TASK DIRECTIONS:
Find the line containing "-- ==== Sys2Proof/Laws/Frames.lean" in the entries below. Restate it and each line after it, word for word, up to and including the line containing "(drive p s).prc".

Source records:
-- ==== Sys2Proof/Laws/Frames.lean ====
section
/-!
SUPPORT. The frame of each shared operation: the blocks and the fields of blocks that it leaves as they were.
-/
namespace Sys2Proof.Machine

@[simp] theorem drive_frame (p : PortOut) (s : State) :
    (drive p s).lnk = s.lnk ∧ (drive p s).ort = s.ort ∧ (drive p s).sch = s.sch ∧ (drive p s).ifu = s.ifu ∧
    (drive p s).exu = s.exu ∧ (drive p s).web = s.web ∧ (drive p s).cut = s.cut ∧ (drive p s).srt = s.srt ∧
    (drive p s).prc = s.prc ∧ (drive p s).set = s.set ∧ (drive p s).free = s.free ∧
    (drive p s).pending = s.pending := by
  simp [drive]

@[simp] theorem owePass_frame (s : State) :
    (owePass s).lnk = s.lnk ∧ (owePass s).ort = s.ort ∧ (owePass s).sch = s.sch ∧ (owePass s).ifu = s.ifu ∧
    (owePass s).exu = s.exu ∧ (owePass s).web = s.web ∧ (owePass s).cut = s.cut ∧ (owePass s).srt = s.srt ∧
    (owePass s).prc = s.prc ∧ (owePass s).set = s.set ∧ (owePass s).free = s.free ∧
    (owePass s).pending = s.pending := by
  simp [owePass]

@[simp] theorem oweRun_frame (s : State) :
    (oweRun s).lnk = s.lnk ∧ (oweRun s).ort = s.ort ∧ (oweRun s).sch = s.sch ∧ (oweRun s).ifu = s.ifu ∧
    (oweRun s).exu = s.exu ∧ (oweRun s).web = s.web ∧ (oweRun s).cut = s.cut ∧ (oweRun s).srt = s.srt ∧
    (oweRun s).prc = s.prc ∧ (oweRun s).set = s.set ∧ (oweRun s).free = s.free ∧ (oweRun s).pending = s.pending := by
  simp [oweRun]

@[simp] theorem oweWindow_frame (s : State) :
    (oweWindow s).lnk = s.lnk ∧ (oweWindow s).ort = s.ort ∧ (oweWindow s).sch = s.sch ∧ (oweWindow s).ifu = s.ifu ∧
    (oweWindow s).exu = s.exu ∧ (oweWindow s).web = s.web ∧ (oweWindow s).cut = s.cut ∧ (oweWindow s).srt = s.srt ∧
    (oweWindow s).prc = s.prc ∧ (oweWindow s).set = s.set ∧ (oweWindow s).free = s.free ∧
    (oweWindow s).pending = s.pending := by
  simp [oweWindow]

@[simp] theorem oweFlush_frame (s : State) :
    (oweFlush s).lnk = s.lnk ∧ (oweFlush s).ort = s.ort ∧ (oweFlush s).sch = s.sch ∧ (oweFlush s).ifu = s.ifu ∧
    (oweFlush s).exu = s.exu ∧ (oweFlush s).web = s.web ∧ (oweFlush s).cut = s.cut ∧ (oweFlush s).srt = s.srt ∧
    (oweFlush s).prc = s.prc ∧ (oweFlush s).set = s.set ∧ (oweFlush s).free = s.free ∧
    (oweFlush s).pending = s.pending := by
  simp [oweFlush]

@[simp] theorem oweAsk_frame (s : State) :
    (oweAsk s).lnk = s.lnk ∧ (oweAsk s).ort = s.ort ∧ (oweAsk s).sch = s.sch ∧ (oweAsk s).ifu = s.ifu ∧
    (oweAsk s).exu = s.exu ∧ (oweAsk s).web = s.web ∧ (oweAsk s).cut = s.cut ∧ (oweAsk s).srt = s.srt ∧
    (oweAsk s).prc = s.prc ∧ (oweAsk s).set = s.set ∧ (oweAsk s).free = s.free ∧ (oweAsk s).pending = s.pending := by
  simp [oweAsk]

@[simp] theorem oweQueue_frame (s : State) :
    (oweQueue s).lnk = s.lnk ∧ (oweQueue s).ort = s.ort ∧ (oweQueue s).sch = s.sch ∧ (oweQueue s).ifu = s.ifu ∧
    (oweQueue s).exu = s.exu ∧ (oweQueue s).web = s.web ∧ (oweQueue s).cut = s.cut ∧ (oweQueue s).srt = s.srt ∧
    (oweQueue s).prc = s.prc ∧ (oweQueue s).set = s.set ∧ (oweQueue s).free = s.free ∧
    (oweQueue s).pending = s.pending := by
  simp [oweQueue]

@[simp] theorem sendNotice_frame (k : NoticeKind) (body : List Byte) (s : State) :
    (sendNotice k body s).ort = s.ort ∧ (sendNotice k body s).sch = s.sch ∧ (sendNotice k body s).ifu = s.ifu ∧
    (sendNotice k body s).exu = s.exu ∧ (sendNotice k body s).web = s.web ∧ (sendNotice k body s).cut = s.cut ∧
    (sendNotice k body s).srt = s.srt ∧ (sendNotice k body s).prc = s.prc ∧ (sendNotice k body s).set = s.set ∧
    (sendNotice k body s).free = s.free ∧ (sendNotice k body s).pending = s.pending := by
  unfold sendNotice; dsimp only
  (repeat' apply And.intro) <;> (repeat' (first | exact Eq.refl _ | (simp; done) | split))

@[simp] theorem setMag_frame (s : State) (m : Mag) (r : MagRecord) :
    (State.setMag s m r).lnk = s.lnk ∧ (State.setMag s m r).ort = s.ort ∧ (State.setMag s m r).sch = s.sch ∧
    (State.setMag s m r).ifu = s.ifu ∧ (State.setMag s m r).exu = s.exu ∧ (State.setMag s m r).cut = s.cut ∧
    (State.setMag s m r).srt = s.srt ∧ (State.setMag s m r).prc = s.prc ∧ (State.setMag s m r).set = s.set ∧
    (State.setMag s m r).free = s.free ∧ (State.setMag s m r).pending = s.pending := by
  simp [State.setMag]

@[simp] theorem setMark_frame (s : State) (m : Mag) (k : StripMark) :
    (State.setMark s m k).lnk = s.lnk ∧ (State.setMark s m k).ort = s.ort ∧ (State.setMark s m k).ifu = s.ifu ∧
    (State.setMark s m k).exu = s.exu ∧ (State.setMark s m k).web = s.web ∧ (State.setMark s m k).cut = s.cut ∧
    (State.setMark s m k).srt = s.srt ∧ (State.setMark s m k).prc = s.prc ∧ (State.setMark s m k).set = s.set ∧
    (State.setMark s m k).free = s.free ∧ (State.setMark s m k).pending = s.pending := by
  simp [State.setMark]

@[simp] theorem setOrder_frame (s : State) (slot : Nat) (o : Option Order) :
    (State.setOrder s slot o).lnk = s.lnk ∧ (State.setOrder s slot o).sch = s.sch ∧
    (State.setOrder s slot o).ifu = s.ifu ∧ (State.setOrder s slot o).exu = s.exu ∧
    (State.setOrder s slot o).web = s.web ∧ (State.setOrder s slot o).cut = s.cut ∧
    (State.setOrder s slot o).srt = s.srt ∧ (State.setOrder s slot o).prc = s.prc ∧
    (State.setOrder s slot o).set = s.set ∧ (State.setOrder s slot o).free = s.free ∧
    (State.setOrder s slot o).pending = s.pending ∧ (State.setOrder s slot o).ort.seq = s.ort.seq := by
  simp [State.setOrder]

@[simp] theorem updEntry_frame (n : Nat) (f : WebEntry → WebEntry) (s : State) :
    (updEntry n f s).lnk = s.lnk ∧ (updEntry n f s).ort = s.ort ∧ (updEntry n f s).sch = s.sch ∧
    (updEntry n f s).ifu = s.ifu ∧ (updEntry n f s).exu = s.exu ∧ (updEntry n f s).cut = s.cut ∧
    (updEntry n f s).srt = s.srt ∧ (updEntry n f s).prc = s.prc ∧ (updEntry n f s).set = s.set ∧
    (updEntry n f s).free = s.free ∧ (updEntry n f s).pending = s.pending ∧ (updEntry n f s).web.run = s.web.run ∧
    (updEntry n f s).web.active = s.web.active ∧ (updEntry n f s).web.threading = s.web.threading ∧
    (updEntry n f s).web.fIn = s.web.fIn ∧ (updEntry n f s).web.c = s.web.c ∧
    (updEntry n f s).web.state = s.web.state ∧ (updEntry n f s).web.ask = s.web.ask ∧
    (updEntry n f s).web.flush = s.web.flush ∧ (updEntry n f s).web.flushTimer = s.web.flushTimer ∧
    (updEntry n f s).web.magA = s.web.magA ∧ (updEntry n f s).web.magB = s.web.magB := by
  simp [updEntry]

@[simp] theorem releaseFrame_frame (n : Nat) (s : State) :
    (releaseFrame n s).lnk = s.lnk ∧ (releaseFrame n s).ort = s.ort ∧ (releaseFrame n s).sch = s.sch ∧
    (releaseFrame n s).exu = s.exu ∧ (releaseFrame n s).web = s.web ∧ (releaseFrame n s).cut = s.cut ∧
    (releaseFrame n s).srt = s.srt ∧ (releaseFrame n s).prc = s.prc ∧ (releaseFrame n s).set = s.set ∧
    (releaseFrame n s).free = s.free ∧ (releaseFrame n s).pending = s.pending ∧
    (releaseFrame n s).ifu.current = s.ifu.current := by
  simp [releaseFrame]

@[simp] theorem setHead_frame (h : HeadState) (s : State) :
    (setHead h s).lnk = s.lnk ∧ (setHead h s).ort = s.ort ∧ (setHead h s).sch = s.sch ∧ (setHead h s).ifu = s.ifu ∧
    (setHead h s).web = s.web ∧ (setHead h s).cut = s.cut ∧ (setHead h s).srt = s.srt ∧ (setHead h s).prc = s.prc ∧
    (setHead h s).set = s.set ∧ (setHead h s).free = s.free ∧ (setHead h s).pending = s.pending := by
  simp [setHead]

---

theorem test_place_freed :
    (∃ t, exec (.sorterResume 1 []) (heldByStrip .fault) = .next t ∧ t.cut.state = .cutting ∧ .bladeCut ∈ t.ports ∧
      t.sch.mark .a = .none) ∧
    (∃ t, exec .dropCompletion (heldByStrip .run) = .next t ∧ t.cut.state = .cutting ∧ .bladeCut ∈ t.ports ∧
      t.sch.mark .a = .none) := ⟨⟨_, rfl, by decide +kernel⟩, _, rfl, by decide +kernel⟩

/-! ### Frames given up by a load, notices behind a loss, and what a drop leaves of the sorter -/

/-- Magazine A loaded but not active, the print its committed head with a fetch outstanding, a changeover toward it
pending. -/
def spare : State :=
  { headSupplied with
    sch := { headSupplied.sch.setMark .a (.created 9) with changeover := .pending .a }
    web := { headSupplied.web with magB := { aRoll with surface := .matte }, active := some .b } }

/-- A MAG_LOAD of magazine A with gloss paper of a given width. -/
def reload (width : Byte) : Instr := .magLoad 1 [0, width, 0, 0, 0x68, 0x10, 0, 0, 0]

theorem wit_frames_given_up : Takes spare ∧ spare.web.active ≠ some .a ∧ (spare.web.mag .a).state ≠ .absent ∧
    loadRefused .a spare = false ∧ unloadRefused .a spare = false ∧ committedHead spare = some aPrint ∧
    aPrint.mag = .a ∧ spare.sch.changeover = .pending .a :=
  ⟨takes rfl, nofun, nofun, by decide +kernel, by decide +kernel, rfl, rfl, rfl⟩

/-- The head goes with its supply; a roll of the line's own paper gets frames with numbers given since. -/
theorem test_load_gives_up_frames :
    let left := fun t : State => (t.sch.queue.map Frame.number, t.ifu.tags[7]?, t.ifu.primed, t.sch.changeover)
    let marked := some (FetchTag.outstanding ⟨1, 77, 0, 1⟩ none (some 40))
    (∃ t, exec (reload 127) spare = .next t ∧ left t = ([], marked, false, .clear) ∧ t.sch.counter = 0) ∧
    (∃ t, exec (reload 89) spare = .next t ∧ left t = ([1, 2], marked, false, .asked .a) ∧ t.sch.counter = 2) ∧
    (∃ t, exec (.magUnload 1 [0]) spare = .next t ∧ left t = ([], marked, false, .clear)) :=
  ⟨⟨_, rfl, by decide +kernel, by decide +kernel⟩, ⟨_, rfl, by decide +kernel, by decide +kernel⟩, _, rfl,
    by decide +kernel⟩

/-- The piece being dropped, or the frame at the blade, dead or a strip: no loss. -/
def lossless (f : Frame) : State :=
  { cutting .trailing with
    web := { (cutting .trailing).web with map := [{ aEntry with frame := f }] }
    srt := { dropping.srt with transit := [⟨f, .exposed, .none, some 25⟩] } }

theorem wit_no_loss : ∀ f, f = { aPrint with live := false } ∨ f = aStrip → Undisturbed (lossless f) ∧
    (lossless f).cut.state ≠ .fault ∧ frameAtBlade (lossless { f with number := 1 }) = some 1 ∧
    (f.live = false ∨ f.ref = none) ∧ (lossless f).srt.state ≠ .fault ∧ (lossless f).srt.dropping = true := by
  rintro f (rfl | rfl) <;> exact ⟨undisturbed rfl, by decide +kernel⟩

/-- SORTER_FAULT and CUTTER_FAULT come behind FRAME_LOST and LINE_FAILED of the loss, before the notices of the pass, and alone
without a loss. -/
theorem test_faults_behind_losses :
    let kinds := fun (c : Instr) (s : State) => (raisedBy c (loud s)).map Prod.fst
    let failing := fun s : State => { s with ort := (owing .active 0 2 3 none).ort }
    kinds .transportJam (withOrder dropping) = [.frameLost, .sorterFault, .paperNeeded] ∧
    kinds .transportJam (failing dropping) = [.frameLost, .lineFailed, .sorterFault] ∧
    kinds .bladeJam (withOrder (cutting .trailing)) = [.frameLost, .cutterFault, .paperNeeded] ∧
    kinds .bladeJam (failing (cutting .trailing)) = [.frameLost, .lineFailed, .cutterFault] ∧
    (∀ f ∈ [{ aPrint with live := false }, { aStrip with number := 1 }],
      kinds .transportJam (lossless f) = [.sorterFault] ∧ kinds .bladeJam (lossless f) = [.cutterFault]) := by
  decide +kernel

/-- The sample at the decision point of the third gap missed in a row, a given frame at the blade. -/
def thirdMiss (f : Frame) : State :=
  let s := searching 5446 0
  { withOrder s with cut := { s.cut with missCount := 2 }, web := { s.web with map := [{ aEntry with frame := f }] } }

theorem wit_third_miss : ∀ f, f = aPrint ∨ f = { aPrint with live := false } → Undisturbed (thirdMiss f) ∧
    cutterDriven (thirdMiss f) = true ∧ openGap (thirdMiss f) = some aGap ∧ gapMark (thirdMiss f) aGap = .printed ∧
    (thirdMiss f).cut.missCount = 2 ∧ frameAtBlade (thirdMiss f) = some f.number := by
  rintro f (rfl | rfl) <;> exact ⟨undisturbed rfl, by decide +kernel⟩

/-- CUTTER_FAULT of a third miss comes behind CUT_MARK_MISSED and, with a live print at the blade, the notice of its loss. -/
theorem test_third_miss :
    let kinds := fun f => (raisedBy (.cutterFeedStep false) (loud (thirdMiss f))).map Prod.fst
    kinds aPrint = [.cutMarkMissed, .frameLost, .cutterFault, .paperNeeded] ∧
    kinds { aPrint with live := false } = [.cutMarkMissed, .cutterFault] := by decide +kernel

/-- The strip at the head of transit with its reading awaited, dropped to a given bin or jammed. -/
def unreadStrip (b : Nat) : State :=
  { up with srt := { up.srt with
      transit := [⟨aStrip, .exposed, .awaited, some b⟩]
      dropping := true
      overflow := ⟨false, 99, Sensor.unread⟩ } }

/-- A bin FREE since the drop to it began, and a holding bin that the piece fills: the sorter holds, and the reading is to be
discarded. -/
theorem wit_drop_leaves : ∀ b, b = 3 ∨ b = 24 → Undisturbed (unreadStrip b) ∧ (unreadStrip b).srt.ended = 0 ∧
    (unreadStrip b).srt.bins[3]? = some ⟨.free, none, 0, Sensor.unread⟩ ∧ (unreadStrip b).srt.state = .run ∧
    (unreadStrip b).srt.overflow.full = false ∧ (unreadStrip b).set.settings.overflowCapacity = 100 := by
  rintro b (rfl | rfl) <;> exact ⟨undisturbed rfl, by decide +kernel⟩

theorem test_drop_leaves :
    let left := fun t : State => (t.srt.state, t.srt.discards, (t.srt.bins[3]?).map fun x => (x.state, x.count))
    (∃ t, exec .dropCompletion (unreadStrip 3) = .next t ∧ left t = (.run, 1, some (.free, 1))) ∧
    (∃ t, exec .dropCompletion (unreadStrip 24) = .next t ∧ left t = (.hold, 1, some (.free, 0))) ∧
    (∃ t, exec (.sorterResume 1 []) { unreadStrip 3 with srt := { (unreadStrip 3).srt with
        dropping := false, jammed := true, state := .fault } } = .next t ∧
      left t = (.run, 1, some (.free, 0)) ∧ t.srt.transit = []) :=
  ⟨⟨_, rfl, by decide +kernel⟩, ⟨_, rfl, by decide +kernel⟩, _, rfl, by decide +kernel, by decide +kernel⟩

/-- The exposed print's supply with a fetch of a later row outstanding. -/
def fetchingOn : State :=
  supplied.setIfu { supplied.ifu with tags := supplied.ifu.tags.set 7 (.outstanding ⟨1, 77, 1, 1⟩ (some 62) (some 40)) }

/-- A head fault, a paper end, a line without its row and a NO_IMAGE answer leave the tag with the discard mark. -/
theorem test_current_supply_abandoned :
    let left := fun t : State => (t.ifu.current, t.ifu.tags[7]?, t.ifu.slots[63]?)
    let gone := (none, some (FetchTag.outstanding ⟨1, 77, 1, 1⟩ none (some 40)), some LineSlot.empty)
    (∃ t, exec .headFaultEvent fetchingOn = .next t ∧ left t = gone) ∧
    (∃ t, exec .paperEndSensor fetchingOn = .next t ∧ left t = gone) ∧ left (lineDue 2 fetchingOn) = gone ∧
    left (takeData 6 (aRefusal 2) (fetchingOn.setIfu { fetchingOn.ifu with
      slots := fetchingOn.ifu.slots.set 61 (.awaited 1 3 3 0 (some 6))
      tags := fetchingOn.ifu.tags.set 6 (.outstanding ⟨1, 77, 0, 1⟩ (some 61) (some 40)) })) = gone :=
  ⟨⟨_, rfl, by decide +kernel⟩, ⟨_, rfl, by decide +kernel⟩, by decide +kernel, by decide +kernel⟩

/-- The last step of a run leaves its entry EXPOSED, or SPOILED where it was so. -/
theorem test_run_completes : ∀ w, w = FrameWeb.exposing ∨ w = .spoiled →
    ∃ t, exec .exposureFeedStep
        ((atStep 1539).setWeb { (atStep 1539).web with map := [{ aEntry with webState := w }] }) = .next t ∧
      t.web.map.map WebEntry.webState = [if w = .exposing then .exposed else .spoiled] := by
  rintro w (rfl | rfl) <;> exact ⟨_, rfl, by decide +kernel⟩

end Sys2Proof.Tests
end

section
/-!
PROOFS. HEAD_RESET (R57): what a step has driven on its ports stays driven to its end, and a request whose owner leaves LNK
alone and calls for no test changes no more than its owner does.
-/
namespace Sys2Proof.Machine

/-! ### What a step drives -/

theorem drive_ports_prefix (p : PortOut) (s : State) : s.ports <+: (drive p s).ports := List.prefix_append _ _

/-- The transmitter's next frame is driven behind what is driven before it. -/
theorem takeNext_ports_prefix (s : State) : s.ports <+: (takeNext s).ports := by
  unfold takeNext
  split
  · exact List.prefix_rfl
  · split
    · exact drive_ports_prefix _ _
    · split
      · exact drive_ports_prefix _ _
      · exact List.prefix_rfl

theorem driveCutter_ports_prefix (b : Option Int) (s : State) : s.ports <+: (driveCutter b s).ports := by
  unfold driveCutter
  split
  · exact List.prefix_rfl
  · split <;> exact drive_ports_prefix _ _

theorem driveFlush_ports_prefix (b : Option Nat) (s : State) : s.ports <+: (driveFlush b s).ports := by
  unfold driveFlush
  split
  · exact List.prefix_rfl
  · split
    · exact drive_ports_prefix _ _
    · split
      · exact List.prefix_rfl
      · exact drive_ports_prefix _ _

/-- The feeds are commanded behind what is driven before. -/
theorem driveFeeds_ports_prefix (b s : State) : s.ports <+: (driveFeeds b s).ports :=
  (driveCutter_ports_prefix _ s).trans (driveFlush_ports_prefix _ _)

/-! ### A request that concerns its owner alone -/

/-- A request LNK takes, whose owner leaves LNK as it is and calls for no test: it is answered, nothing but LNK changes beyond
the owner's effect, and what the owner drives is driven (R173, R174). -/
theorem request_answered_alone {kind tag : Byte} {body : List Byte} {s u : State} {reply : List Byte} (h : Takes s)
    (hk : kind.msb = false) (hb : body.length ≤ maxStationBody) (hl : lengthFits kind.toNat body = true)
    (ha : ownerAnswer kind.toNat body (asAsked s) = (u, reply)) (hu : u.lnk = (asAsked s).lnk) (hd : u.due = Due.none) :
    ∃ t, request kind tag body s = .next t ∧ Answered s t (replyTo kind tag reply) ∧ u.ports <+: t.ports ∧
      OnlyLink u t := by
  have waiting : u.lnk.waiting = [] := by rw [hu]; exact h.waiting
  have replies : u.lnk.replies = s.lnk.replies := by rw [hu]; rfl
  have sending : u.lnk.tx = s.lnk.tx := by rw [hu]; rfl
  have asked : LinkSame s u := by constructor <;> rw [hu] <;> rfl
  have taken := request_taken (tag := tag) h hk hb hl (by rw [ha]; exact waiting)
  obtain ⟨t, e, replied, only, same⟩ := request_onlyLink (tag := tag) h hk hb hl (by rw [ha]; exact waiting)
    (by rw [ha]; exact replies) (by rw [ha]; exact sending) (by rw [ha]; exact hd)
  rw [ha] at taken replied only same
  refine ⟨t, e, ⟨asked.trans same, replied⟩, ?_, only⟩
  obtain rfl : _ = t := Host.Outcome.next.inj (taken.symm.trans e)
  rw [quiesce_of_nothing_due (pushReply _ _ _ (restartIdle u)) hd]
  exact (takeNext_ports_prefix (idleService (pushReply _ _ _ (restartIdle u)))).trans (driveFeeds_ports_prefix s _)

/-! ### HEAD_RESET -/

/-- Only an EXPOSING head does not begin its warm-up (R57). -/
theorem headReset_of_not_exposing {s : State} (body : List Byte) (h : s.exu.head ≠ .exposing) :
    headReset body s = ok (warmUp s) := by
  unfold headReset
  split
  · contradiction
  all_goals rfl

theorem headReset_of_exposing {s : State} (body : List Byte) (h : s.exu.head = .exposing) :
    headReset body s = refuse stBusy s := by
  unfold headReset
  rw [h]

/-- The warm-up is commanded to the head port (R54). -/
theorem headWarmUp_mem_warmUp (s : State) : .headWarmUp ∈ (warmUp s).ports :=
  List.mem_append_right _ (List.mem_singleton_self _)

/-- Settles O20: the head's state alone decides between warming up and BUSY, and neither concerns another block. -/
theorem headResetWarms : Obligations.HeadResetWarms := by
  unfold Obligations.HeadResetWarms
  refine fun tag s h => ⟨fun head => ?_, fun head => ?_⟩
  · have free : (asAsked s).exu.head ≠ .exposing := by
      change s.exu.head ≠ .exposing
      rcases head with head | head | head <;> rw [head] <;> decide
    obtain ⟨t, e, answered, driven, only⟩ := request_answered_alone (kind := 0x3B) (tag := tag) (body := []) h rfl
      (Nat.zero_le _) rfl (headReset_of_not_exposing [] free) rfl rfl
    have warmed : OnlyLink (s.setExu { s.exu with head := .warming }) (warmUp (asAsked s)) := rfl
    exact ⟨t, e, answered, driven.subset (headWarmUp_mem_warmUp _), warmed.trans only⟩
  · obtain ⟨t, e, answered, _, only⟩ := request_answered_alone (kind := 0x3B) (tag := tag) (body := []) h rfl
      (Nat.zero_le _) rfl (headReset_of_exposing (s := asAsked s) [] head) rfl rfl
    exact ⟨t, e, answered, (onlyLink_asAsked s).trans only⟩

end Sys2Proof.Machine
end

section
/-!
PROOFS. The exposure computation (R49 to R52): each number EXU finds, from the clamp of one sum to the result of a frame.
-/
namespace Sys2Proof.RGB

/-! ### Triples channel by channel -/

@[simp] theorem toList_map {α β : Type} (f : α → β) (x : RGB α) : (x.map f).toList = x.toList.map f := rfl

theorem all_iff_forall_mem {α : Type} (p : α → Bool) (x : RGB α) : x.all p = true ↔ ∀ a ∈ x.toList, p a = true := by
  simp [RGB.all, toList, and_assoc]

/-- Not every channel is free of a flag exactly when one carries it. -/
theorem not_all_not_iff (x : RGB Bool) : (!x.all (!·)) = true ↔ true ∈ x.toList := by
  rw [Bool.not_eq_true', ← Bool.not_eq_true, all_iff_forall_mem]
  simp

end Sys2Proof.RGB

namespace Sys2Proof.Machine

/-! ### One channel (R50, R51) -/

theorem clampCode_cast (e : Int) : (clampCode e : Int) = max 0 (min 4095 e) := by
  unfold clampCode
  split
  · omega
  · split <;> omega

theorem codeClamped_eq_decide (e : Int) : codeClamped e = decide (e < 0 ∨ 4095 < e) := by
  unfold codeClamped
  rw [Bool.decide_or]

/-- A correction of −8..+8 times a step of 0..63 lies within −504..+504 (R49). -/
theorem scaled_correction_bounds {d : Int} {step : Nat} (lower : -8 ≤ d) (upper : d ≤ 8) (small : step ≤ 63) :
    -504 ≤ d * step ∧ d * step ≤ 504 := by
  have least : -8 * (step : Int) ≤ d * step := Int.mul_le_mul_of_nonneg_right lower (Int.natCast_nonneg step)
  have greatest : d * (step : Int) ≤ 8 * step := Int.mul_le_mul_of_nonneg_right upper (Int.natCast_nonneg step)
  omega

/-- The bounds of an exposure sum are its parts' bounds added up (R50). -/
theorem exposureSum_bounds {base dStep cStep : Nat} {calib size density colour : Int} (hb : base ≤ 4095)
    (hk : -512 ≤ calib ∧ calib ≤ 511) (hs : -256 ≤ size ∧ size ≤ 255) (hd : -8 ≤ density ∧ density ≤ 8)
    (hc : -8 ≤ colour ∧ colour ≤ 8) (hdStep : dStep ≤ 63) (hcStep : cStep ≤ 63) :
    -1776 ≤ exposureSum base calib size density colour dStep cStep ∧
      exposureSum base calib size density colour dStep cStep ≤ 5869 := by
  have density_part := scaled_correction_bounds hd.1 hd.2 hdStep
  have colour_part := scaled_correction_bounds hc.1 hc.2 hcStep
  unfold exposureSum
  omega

SOLUTION TO THIS PROBLEM:
-- ==== Sys2Proof/Laws/Frames.lean ====
section
/-!
SUPPORT. The frame of each shared operation: the blocks and the fields of blocks that it leaves as they were.
-/
namespace Sys2Proof.Machine

@[simp] theorem drive_frame (p : PortOut) (s : State) :
    (drive p s).lnk = s.lnk ∧ (drive p s).ort = s.ort ∧ (drive p s).sch = s.sch ∧ (drive p s).ifu = s.ifu ∧
    (drive p s).exu = s.exu ∧ (drive p s).web = s.web ∧ (drive p s).cut = s.cut ∧ (drive p s).srt = s.srt ∧
    (drive p s).prc = s.prc ∧ (drive p s).set = s.set ∧ (drive p s).free = s.free ∧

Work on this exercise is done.